Да и вообще, поэзия – это всегда что-то стыдное.
* * *Семейное предание хранит единственное стихотворение дедушки по папиной линии, написанное им в ранней молодости и посвященное сестре:
Нинка-дура
В печку бзднула —
Пироги крючком загнула!
Папа все восхищался: какая образность! Не как-нибудь, а именно крючком загнула!
* * *Я редко бываю у родителей.
* * *Ася Павлова беременная! – докладывает обстановку мама, когда в какой-то мой приезд мы всей семьей садимся обедать. Ася – моя подруга детства, играли вместе в песочнице, но только она давно уже не Павлова, а Тарелкина.

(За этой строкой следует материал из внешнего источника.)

-- ==== Sys2Proof/Config.lean ====
section
/-! DEFINITION. The implementation parameters of one block instance (spec/00_scope.md R9 to R13), the
constraints that make a set of them an instance (R11), the reference instances of R23, and the two
values the spec leaves open: which instance the hardware is, and what the receive buffer holds after
a reset. Neither has a body, so no proof can lean on a value. -/

namespace Sys2Proof.Config

/-- R9 `BREAK_MODE` with its two corruption values: a byte each in FOLD mode, a 16-bit mask each in XOR
mode. The first value is `BRK_BROKEN` (a frame the caller marks broken), the second `BRK_TRUNC` (a
truncated, padded frame). Equal values are the "single" policy of R12, different ones the "multiple". -/
inductive BreakMode where
  | fold (brkBroken brkTrunc : Byte)
  | xor (brkBroken brkTrunc : Half)
deriving DecidableEq, Repr, Inhabited

/-- R9: the raw parameter set `P`. `CLK_W = 32` and `CNT_W = 16` are fixed by the spec (D6, D18) and are
the widths of the types that hold the timestamp and the counters. -/
structure Params where
  /-- `BUF_CAP`: capacity of the receive buffer in bytes. -/
  bufCap : Nat
  /-- `MAX_PACKET`: the largest payload, in bytes. -/
  maxPacket : Nat
  /-- `MARKER_EN`: a frame-start marker is configured. -/
  markerEn : Bool
  /-- `MARKER`: the marker byte. -/
  marker : Byte
  /-- `STUFF_EN`: the byte-stuffing mode is enabled. -/
  stuffEn : Bool
  /-- `ESC`: the escape byte of the stuffing mode. -/
  esc : Byte
  /-- `MAX_DELAY`: the largest gap between two bytes of one frame, in clock units. -/
  maxDelay : Word
  /-- `CRC_POLY`: the generator polynomial without its x^16 term. -/
  crcPoly : Half
  /-- `BREAK_MODE`, `BRK_BROKEN` and `BRK_TRUNC`. -/
  breakMode : BreakMode
deriving DecidableEq, Repr, Inhabited

/-- R11 (d): in XOR mode both masks differ from 0. -/
def BreakMode.wf : BreakMode → Bool
  | .fold _ _ => true
  | .xor broken trunc => broken != 0 && trunc != 0

/-- R11: the constraints (a) to (d) that a parameter set must satisfy. -/
def Params.wf (p : Params) : Bool :=
  (decide (1 ≤ p.maxPacket) && decide (p.maxPacket ≤ 16383)) &&
  decide (p.bufCap ≤ 16383) &&
  (!p.stuffEn ||
    (p.markerEn && p.marker.getLsbD 7 && p.esc.getLsbD 7 && p.esc != p.marker)) &&
  p.breakMode.wf

/-- R10: `LONG_LEN = (MAX_PACKET > 127)`, the length field may have two bytes. -/
def Params.longLen (p : Params) : Bool := decide (127 < p.maxPacket)

/-- R11: a block instance. An ill-formed parameter set cannot be built into one ("a model refuses to
build it"): the instance carries the check. The default values of the two fields serve only to show
that an instance exists, which `inst` below needs; they are used nowhere else. -/
structure Instance where
  params : Params :=
    { bufCap := 0, maxPacket := 1, markerEn := false, marker := 0, stuffEn := false, esc := 0,
      maxDelay := 0, crcPoly := 0, breakMode := .fold 0 0 }
  wf : params.wf = true := by decide
deriving DecidableEq, Repr, Inhabited

/-- The instance this hardware is. OPEN in the spec (R9, D5, D10, D35): a constant with no body, so that
whatever is proved of `State.reset` is proved whatever the parameters are (assumption log 1). -/
opaque inst : Instance

/-- What the receive buffer holds at an index that nothing has written since the `n`-th reset: a free
value, one byte per index drawn at each reset (R58, D27; assumption log 2). -/
opaque initialByte (n index : Nat) : Byte

/-! The reference instances of R23: parameter sets for examples and test vectors, "not values the
source gives for the hardware" (D34). -/

/-- R23 REF-A. -/
def refA : Instance where
  params :=
    { bufCap := 16, maxPacket := 127, markerEn := false, marker := 0x00, stuffEn := false, esc := 0x00,
      maxDelay := 10, crcPoly := 0x1021, breakMode := .fold 0x01 0x02 }
  wf := by decide

/-- R23 REF-P: REF-A with the other polynomial. -/
def refP : Instance where
  params := { refA.params with crcPoly := 0x8005 }
  wf := by decide

/-- R23 REF-L: two-byte lengths, no marker. -/
def refL : Instance where
  params := { refA.params with bufCap := 8, maxPacket := 300 }
  wf := by decide

/-- R23 REF-B: two-byte lengths and byte stuffing together. -/
def refB : Instance where
  params :=
    { refA.params with
      bufCap := 8, maxPacket := 300, markerEn := true, marker := 0xC0, stuffEn := true, esc := 0xDB }
  wf := by decide

/-- R23 REF-C: a marker, no stuffing. -/
def refC : Instance where
  params := { refA.params with markerEn := true, marker := 0x7E }
  wf := by decide

/-- R23 REF-X: REF-A with XOR marking of broken frames. -/
def refX : Instance where
  params := { refA.params with breakMode := .xor 0x0001 0x0002 }
  wf := by decide

end Sys2Proof.Config
end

– Она даже в консерваторию ходит!
– В консерваторию? Зачем?
– Чтобы ребенок гармонично развивался. Они же там все слышат в животе. У них на пятом месяце уже есть слуховые косточки…
Я рада за Тарелку – но каковы методики!
– Правда? – удивлению моему нет предела. – А вы что, тоже в консерваторию ходили, когда я… ну, того?
Родители на минуту задумываются.
– Не, кажется, не ходили, – говорит мама.
– Мы в цирк ходили, – вспоминает папа. – Вот и доходились.
* * *«Блю-у канери-и», – по телевизору танцуют ккло-уны. Это очень грустная песня, Blue Canary, и каждый раз, когда клоуны под нее танцуют, нам с Мишей как-то не по себе.
Глава III
– У меня в повести появился ребенок.
– Ребенок? – переспрашивает Миша. – Ты с ума сошла. А в каком месте?
– Героиня собирает его в сад, а он ее спрашивает: «Мам! А что такое цивилизация?»
– И что?
– Что, что… Ты смог бы объяснить?
– Не знаю…
– Вот и она не может.
* * *– Дети… Ты представляешь, какие у тебя могут быть дети? Да их еще до рождения на учет в детскую комнату милиции поставят! Придумала тоже…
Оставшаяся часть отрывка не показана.